FC2ブログ

あめんぼ通信(農家の夕飯)

春夏秋冬の野菜やハーブの生育状況や出荷方法、そして、農業をしながら感じたことなどを書いていきたいと思います。

法人が農業をしても早晩撤退する

 稲の農具はコンバイン、田植え機、乗用トラクタ、乾燥機、籾摺り機の大型農具だけに留まらず、下記のような農具をたいていの稲作農家が持っている。
(1)稲の苗箱に土や種を落とす機械
(2)育った苗を軽四等で運ぶ時に、苗を並べる器具
(3)苗箱を洗う機械 
 こんな機械まで揃えたら、30年間稲作をやったくらいでは減価償却できない。
 
 会社だったら、儲からない稲作にこんなに投資したらつぶれる。

 個人の農業はジリ貧、崩壊、後継者がいない、高齢化、なので、個人に代わって企業が農業を支えようとする時代である。

 企業がしても「人件費」は決して出ないだろう。個人の場合、人件費などは計算に入れない。そんなものを入れたら利益など出ない。

 企業がしても、規模は欧米の個人の規模より劣る。

 農業においては時間回転率と設備回転率が、他産業に比べてあまりに非効率なので「利潤」など産み出さない。

 農業は農業である。

 だから農業は経済第一主義の資本主義には馴染まない。かといって、社会主義のような計画経済にも馴染まないことは過去の歴史が証明している。

 農業は資本主義という経済システムから離れて、自給自足主義や癒しを求める時に、最も適する産業である。

 つまり農業は次元が違うのである。

 企業(法人)にいくら補助金を集中しても、農業で自立はできない。無駄な補助金に終わるだろう。

 農業は結局、ちいさな個人に広く浅く補助を続けるしか、最善の道はない。

 自給自足支援である。

 特にロストジェネレーションの世代に対する「自給自足支援」、「田舎疎開運動」を国が全面的にバックアップしない限り、この国の農業は崩壊する。

 法人がする農業は、ビジネスとしての農業であり、農業の本質(時間回転率と設備回転率)から鑑みて、早晩、撤退せざるをえないだろう。 

 

0906190028.jpg 0906190044.jpg

 次のようなコメントを頂きました。
『うちのプリマスひよこ達の餌箱にはやっぱり夜にネズミがきてます。夕方餌箱がちゃんと空になっているか毎日チェックしないとあきまへんな。

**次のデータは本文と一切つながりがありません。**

-- ==== Sys2Proof/Laws/Ops/Health.lean ====
section
/-! SUPPORT. What the operations of Machine/Health.lean may do: the parts each touches (`Edits`), said once. -/

set_option linter.unusedTactic false
set_option linter.unreachableTactic false
set_option Elab.async false

namespace Sys2Proof.Machine

theorem Dev.healthSample_edits {m : Nat} {d₀ d : Dev} {x1} (hm : Nat.land m 0x740040004c003 = 0x740040004c003 := by decide)
    (h : Edits m d₀ d) : Edits m d₀ (Dev.healthSample d x1) := by
  refine Edits.andThen (t := 0x740040004c003) h ?_ hm
  unfold Dev.healthSample
  repeat' first | with_reducible exact Edits.refl _ | with_reducible assumption | (with_reducible apply Dev.raise_at_edits <;> first | with_reducible assumption | decide | (dsimp only; decide) | skip) | (with_reducible apply Dev.raise_at2_edits <;> first | with_reducible assumption | decide | (dsimp only; decide) | skip) | (with_reducible apply Dev.raise_edits <;> first | with_reducible assumption | decide | (dsimp only; decide) | skip) | (with_reducible apply Edits.getD <;> [(intro _ _); skip]) | with_reducible refine Edits.foldl _ (fun _ _ _ => ?_) _ ?_ | (extract_lets -merge +onlyGivenNames x; first | (refine (fun _ : Edits 0x740040004c003 d x => ?_) ?_; (on_goal 1 => clear_value x); (on_goal 2 => subst x)) | (have _h : ∃ y : Fld, y = x := ⟨x, rfl⟩; clear _h; subst x) | (have _h : ∃ y : Tsu, y = x := ⟨x, rfl⟩; clear _h; subst x) | (have _h : ∃ y : TrlRt, y = x := ⟨x, rfl⟩; clear _h; subst x) | (have _h : ∃ y : Clo, y = x := ⟨x, rfl⟩; clear _h; subst x) | (have _h : ∃ y : Face, y = x := ⟨x, rfl⟩; clear _h; subst x) | (have _h : ∃ y : HostIf, y = x := ⟨x, rfl⟩; clear _h; subst x) | (have _h : ∃ y : (_ → _), y = x := ⟨x, rfl⟩; clear _h; subst x) | clear_value x | subst x) | split | with_reducible refine Edits.upd (h := ?_)

end Sys2Proof.Machine
end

なかなか正確な餌の量が分からず、つい成長期だからとやり過ぎてる証拠。』
 
 私の場合は、鳥小屋の周囲(基礎)だけはブロックで固めています。そのためネズミに入られたことは今まで一度もありません。最初に導入したヒヨコが一晩で害獣にやられて全滅(地下を掘られて)したので、周囲をブロックで固め直しました。

 このヒヨコは「岡崎おうはん」という品種で、横斑プリマスロックとロードアイランドレッドを交配した卵肉兼用種で、今年から売り出されたようです。

 4ヶ月ほどは「不断給与」にするつもりです。6ヶ月をめどに、それより早く卵を産み始めたら、餌を3分の1~半分ほどにし、6ヶ月経過しても卵を産まなかったら、動物性タンパク(魚粉)や植物性タンパク(大豆かす等)が含まれている購入飼料の割合を少し増やす予定です。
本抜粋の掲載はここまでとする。